> **Listed entries**

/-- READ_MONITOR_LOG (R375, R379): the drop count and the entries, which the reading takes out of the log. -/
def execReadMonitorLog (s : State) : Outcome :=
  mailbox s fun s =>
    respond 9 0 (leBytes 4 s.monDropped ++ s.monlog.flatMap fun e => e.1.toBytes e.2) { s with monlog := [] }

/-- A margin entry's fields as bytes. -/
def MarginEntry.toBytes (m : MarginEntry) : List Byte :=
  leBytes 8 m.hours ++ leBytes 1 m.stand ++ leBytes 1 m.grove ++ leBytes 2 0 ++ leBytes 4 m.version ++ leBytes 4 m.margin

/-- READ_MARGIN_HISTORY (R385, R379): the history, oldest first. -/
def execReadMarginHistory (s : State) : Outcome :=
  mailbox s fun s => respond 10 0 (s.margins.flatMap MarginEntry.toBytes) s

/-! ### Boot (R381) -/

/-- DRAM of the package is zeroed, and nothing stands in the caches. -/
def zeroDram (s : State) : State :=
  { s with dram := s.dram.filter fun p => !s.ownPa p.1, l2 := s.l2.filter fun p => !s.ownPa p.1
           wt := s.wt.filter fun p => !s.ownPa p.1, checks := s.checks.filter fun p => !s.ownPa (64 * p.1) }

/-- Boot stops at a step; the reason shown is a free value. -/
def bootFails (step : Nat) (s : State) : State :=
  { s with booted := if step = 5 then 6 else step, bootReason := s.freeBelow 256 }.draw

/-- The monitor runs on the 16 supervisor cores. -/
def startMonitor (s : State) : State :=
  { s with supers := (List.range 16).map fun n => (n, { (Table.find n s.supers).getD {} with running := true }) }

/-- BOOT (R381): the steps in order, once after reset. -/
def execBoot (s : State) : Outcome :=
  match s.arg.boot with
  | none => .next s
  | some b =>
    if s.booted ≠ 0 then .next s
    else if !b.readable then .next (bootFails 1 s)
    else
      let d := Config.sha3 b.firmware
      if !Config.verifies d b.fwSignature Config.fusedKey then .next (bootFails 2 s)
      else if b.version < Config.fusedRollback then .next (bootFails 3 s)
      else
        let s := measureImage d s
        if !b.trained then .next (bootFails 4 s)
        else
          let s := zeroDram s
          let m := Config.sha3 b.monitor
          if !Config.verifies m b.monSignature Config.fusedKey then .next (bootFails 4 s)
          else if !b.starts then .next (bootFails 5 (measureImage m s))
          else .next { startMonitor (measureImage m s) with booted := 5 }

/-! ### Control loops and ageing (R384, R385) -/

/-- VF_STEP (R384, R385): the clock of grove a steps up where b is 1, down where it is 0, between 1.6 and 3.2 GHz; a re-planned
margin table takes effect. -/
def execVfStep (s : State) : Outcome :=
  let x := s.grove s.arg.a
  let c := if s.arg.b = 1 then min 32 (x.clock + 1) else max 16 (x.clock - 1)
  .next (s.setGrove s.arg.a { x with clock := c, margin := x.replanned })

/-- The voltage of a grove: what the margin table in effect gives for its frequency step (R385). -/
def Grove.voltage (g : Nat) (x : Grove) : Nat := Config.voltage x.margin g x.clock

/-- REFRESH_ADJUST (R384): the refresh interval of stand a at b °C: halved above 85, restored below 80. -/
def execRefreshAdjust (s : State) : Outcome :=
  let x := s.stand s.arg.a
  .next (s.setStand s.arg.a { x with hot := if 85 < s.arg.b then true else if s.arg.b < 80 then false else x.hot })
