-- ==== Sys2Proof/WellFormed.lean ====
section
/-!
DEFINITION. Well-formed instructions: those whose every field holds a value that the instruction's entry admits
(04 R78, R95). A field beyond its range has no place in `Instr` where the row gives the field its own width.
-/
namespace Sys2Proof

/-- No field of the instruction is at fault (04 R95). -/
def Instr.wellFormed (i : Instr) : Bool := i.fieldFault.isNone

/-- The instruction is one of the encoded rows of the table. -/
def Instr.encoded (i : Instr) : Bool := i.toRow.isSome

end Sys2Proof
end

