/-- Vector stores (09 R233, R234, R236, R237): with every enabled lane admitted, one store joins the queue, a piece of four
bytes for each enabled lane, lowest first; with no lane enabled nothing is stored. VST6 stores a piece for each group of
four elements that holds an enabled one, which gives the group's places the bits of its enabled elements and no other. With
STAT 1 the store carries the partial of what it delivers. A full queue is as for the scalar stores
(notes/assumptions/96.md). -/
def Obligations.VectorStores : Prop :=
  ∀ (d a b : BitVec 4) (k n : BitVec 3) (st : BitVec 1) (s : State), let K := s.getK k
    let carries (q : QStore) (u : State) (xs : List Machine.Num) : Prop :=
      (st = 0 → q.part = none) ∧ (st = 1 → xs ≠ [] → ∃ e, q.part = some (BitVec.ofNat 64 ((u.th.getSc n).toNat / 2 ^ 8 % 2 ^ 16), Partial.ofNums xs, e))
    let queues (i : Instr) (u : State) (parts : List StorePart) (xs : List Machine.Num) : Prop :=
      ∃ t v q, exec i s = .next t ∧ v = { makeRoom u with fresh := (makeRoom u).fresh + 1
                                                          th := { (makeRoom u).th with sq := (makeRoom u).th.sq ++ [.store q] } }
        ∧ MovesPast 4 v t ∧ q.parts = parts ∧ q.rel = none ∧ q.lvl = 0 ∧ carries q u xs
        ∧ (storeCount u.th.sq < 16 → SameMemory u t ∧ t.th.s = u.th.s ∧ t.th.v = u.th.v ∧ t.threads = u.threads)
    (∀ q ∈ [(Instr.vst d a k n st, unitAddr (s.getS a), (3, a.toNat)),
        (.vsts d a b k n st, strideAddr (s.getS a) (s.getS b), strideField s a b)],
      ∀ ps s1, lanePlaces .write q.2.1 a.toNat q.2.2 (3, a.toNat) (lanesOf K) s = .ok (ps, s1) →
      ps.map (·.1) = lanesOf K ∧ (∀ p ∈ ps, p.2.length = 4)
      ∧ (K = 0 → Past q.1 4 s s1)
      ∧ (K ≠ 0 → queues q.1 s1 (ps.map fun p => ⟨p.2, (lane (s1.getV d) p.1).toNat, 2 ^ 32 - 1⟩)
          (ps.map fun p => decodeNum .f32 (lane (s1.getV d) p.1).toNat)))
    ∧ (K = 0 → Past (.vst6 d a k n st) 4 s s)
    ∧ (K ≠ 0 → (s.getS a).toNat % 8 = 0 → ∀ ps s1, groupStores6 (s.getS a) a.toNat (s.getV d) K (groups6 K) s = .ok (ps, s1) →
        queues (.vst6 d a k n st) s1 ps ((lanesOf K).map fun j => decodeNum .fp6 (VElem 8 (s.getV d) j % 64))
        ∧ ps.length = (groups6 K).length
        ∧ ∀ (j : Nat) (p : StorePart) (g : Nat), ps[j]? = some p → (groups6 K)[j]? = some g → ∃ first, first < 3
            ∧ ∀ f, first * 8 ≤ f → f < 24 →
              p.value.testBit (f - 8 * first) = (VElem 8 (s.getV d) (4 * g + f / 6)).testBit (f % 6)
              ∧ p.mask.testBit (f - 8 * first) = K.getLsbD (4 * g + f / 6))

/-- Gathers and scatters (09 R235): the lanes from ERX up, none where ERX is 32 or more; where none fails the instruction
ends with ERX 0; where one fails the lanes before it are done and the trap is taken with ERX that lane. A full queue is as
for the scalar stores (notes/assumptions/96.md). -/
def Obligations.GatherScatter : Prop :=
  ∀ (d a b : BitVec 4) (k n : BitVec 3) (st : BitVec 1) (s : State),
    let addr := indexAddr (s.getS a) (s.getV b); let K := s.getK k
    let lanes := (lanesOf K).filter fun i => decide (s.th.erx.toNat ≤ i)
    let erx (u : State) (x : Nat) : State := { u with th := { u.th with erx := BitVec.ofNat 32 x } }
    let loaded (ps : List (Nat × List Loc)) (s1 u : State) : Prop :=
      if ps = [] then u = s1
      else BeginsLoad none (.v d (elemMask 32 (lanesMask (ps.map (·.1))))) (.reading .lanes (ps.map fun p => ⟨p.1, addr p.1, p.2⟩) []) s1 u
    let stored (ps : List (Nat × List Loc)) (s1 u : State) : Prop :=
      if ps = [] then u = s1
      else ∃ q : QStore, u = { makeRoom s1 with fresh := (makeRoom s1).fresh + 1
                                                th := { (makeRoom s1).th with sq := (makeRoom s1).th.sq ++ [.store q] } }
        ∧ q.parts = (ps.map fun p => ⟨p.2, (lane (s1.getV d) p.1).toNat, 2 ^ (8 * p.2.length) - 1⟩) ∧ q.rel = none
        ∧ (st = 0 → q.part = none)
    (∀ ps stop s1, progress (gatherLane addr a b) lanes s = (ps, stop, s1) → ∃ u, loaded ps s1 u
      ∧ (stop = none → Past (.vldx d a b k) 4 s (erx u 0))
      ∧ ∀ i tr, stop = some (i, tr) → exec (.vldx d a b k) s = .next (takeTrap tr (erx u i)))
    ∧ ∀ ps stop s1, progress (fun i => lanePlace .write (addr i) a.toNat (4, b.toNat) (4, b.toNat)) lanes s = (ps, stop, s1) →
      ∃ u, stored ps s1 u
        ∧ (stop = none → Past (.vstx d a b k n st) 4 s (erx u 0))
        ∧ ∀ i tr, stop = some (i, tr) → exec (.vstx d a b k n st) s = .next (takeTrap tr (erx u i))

> **What to produce**
Scan the entries for lines holding the string "respond", then copy every one of them.

> **Result for this task**
    respond 9 0 (leBytes 4 s.monDropped ++ s.monlog.flatMap fun e => e.1.toBytes e.2) { s with monlog := [] }
  mailbox s fun s => respond 10 0 (s.margins.flatMap MarginEntry.toBytes) s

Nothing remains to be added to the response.